Потом исчезла миссис Марта. Её нашли на лестнице, с вывернутой шеей и лицом, изуродованным до неузнаваемости — словно её пожевали, но не проглотили. После неё пошли другие.
Мы хоронили их — тех, кто был убит. Но они... возвращались.
Сначала это было почти незаметно. Один. Потом другой. Вернувшийся.
Но не воскресший — нет. Эти тела двигались, да, но не от жизни, а от чего-то иного, подспудного, холодного, как земля, в которой они гнили.
Они вырывались из могил не с рычанием, а в молчании. Тишина сопровождала их приход. Но ужас начинался позже — когда они касались живого.
Они не пожирали плоть, как звери. Нет. Они выбирали главное — мозг.

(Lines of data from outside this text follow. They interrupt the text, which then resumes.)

-- ==== Sys2Proof/Word.lean ====
section
/-! DEFINITION. The widths of spec/00_scope.md R8: byte, sextet, group, payload, command word and response word. -/

namespace Sys2Proof

/-- `W_BYTE` and `W_CODE` (R8): a data byte or a symbol code on the ports. -/
abbrev Byte := BitVec 8

/-- `W_SEXTET` (R8): an alphabet index. -/
abbrev Sextet := BitVec 6

/-- The 24-bit value of an encoder or decoder group (R27, R29). -/
abbrev Group := BitVec 24

/-- The four 8-bit lanes of a command payload `P` or of response data `D` (R30). -/
abbrev Payload := BitVec 32

/-- `CMD_W` (R8): the command word `cmd` (R38). -/
abbrev CmdWord := BitVec 40

/-- `RSP_W` (R8): the response word `rsp` (R43). -/
abbrev RspWord := BitVec 40

end Sys2Proof
end

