-- ==== Sys2Proof/Certificates/Slice0/Obligations.lean ====
section
/-! DEFINITION. The statements for the provers. They are written with the spec's own shift-and-or formulas (`specCmd`,
`specRsp`, `specPack`, …), against definitions written with concatenations and the table of the alphabet. A record update
`{ s with … }` names every field a command writes: all others are unchanged, so each such equation is also the frame. -/

open Sys2Proof Sys2Proof.Machine

/-! ### Encoding -/

/-- 30_encoding.md sections 1 and 2: encoding then decoding gives every well-formed command back, with every operand and
every ignored bit. -/
def Obligations.DecodeUndoesEncode : Prop := ∀ i : Instr, i.wellFormed = true → decode (encode i) = i

/-- 30_encoding.md sections 1 and 2: every word is the word of exactly one well-formed command. -/
def Obligations.EncodeUndoesDecode : Prop :=
  ∀ w : CmdWord, (decode w).wellFormed = true ∧ encode (decode w) = w ∧
    ∀ i : Instr, i.wellFormed = true → encode i = w → i = decode w

/-- R41: which words are legal, and that every other word is the illegal command and is handled by R67. -/
def Obligations.LegalOpAndAux : Prop :=
  ∀ (op aux : BitVec 4) (p : Payload),
    ((op.toNat ≤ 4 ∧ aux.toNat = 0) ∨ (op.toNat = 5 ∧ aux.toNat ≤ 4) →
      ∀ (o a : BitVec 4) (q : Payload), decode (specCmd op aux p) ≠ .illegal o a q) ∧
    (¬((op.toNat ≤ 4 ∧ aux.toNat = 0) ∨ (op.toNat = 5 ∧ aux.toNat ≤ 4)) →
      decode (specCmd op aux p) = .illegal op aux p ∧
      ∀ s : State, exec (decode (specCmd op aux p)) s =
        .next { s with rspValid := true, rspQ := specRsp 3#2 0#1 0#3 0#32 })

/-- R42: how each command assembles its operands, and that the payload bits outside its lanes are ignored. -/
def Obligations.OperandsFromPayload : Prop :=
  (∀ p : Payload,
    decode (specCmd 1#4 0#4 p) = .enc3 (lane3 p) (lane2 p) (lane1 p) (lane0 p) ∧
    enc3Value (lane2 p) (lane1 p) (lane0 p) = p.extractLsb' 0 24 ∧
    decode (specCmd 2#4 0#4 p) = .enc2 (lane3 p) (lane2 p) (lane1 p) (lane0 p) ∧
    enc2Value (lane2 p) (lane1 p) = p.extractLsb' 8 16 ++ 0#8 ∧
    decode (specCmd 3#4 0#4 p) = .enc1 (lane3 p) (lane2 p) (p.extractLsb' 0 16) ∧
    enc1Value (lane2 p) = p.extractLsb' 16 8 ++ 0#16 ∧
    decode (specCmd 4#4 0#4 p) =
      .dec (p.extractLsb' 24 8) (p.extractLsb' 16 8) (p.extractLsb' 8 8) (p.extractLsb' 0 8) ∧
    ∀ n : Nat, n ≤ 4 → decode (specCmd 5#4 (BitVec.ofNat 4 n) p) =
      .decf n (p.extractLsb' 24 8) (p.extractLsb' 16 8) (p.extractLsb' 8 8) (p.extractLsb' 0 8)) ∧
  ∀ (op aux : BitVec 4) (p q : Payload) (s : State),
    legal op aux = true → p &&& usedPayload op aux = q &&& usedPayload op aux →
    exec (decode (specCmd op aux p)) s = exec (decode (specCmd op aux q)) s

/-- 30_encoding.md section 2, on words written out from its tables. -/
def Obligations.WordsDecodeAsWritten : Prop :=
  decode 0x0012345678#40 = .nop 0x12345678#32 ∧
  decode 0x10FF4D616E#40 = .enc3 0xFF#8 0x4D#8 0x61#8 0x6E#8 ∧
  decode 0x20004D61FF#40 = .enc2 0x00#8 0x4D#8 0x61#8 0xFF#8 ∧
  decode 0x30004DFFFF#40 = .enc1 0x00#8 0x4D#8 0xFFFF#16 ∧
  decode 0x405647567A#40 = .dec 0x56#8 0x47#8 0x56#8 0x7A#8 ∧
  decode 0x5464413D3D#40 = .decf 4 0x64#8 0x41#8 0x3D#8 0x3D#8 ∧
  decode 0x5500000000#40 = .illegal 0x5#4 0x5#4 0x00000000#32

/-- 30_encoding.md section 6: the word of each assembler form, unused lanes 0. -/
def Obligations.AssemblerFormsEncode : Prop :=
  ∀ b0 b1 b2 b3 : Byte,
    encode asmNop = 0#40 ∧
    encode (asmEnc3 b0 b1 b2) = 1#40 <<< 36 ||| b0.setWidth 40 <<< 16 ||| b1.setWidth 40 <<< 8 ||| b2.setWidth 40 ∧
    encode (asmEnc2 b0 b1) = 2#40 <<< 36 ||| b0.setWidth 40 <<< 16 ||| b1.setWidth 40 <<< 8 ∧
    encode (asmEnc1 b0) = 3#40 <<< 36 ||| b0.setWidth 40 <<< 16 ∧
    encode (asmDec b0 b1 b2 b3) =
      4#40 <<< 36 ||| b0.setWidth 40 <<< 24 ||| b1.setWidth 40 <<< 16 ||| b2.setWidth 40 <<< 8 ||| b3.setWidth 40 ∧
    encode (asmDecf []) = 5#40 <<< 36 ∧
    encode (asmDecf [b0]) = 5#40 <<< 36 ||| 1#40 <<< 32 ||| b0.setWidth 40 <<< 24 ∧
    encode (asmDecf [b0, b1]) = 5#40 <<< 36 ||| 2#40 <<< 32 ||| b0.setWidth 40 <<< 24 ||| b1.setWidth 40 <<< 16 ∧
    encode (asmDecf [b0, b1, b2]) =
      5#40 <<< 36 ||| 3#40 <<< 32 ||| b0.setWidth 40 <<< 24 ||| b1.setWidth 40 <<< 16 ||| b2.setWidth 40 <<< 8 ∧
    encode (asmDecf [b0, b1, b2, b3]) = 5#40 <<< 36 ||| 4#40 <<< 32 ||| b0.setWidth 40 <<< 24 |||
      b1.setWidth 40 <<< 16 ||| b2.setWidth 40 <<< 8 ||| b3.setWidth 40

/-! ### Datapath -/

/-- R51: the four fields of a group by shift and mask, most significant first. That they cover the group exactly once,
which the spec marks as derived, is in `UnpackUndoesSplit`. -/
def Obligations.SplitTakesFields : Prop :=
  ∀ v : Group,
    (split v).x0 = (v >>> 18).setWidth 6 ∧ (split v).x1 = ((v >>> 12) &&& 0x3F#24).setWidth 6 ∧
    (split v).x2 = ((v >>> 6) &&& 0x3F#24).setWidth 6 ∧ (split v).x3 = (v &&& 0x3F#24).setWidth 6

/-- R58 without its derived part: the class of every code, by the ranges the rule lists. -/
def Obligations.ClassOfEveryCode : Prop :=
  ∀ c : Byte,
    (0x41 ≤ c.toNat ∧ c.toNat ≤ 0x5A → classify c = .sym (BitVec.ofNat 6 (c.toNat - 0x41))) ∧
    (0x61 ≤ c.toNat ∧ c.toNat ≤ 0x7A → classify c = .sym (BitVec.ofNat 6 (c.toNat - 0x47))) ∧
    (0x30 ≤ c.toNat ∧ c.toNat ≤ 0x39 → classify c = .sym (BitVec.ofNat 6 (c.toNat + 0x04))) ∧
    (c.toNat = 0x2B → classify c = .sym 62#6) ∧
    (c.toNat = 0x2F → classify c = .sym 63#6) ∧
    (c.toNat = 0x3D → classify c = .pad) ∧
    (¬(0x41 ≤ c.toNat ∧ c.toNat ≤ 0x5A) ∧ ¬(0x61 ≤ c.toNat ∧ c.toNat ≤ 0x7A) ∧ ¬(0x30 ≤ c.toNat ∧ c.toNat ≤ 0x39) ∧
      c.toNat ≠ 0x2B ∧ c.toNat ≠ 0x2F ∧ c.toNat ≠ 0x3D → classify c = .bad)

/-- 41_decoder.md section 1 and 30_encoding.md section 5 (the spec's own derivations): the ROM agrees with the closed
form of its table, and the lookup is the exact inverse of the ROM, extended with the pad and an invalid class. -/
def Obligations.ClassInvertsAlphabet : Prop :=
  (∀ i : Sextet, alpha i = specAlpha i) ∧
  ∀ c : Byte,
    (∀ i : Sextet, classify c = .sym i ↔ c = alpha i) ∧ (classify c = .pad ↔ c = 0x3D#8) ∧
    (classify c = .bad ↔ c ≠ 0x3D#8 ∧ ∀ i : Sextet, c ≠ alpha i)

Медленно, точно, с почти жреческой аккуратностью они вскрывали черепа — ногтями, камнями, осколками зеркал.
И ели. Ели с наслаждением. Будто пробовали ликёр. Будто вспоминали.
А потом — ужаснейшее: те, чьи мозги были съедены, возвращались.
Они вставали не с теми лицами, что были при жизни. Что-то в чертах менялось: сглаживалась боль, уходил страх. Они будто понимали — теперь знают вкус. Теперь знают истину.
И они тоже начинали есть.
Люди прятались. Люди молились. Люди сжигали тела. Но даже кремация не помогала: из пепла собиралась форма. Не плоть — но идея. Тень. Желание.
И эта тень снова жаждала.
«Мозг — это не пища. Это откровение», — прошептал один из них перед тем, как достать мозг собственной дочери и аккуратно, с любовью, положить в рот, как святыню.
У мисс Кромвель урна зашевелилась ночью на полке. Через два дня она умерла в своей комнате, а в её постели нашли отпечатки пальцев из золы. Серо-чёрные следы на простыне.
Сейчас я один. Остались только я и собака, старая Эсса. Она смотрит в тьму и скулит. Я запер окна и заколотил двери. Но я чувствую запах. Они рядом. Пахнет влажной землёй, мёртвым мясом... и пеплом.
Я слышу, как кто-то скребётся под полом.
Понимаете? Под полом.
Я не сплю. Я не ем. Я только пишу. Это всё, что осталось.
Когда меня съедят, я тоже вернусь. Потому что здесь уже нет жизни.
Только воля к возвращению.
Письмо профессора Хорста Вальтера, главного судмедэксперта при морге Восточного округа. Найдено среди пепла в сгоревшей лаборатории.
«Если мёртвые действительно возвращаются, то не для прощения...»

9 ноября
КОНФИДЕНЦИАЛЬНО — ТОЛЬКО ДЛЯ СЛУЖЕБНОГО ПОЛЬЗОВАНИЯ
Дорогой коллега,
Пишу в спешке, хотя, возможно, уже слишком поздно. Эти материалы вы должны передать в архив университета или сжечь, но ни в коем случае не пытайтесь продолжить мои исследования. Прекратите вскрытия. Закройте морг.
На данном этапе я вскрыл 13 тел из числа так называемых «возвращённых». Все были официально признаны умершими от насильственных причин: рваные раны, удушение, разрыв тканей, переломы. Тела в норме не могли бы функционировать.
Однако...
Кровь. У всех присутствует мутная, черноватая жидкость в сосудах, не соответствующая крови. Она густая, с запахом плесени и сырой земли. Реакция на кислород отсутствует.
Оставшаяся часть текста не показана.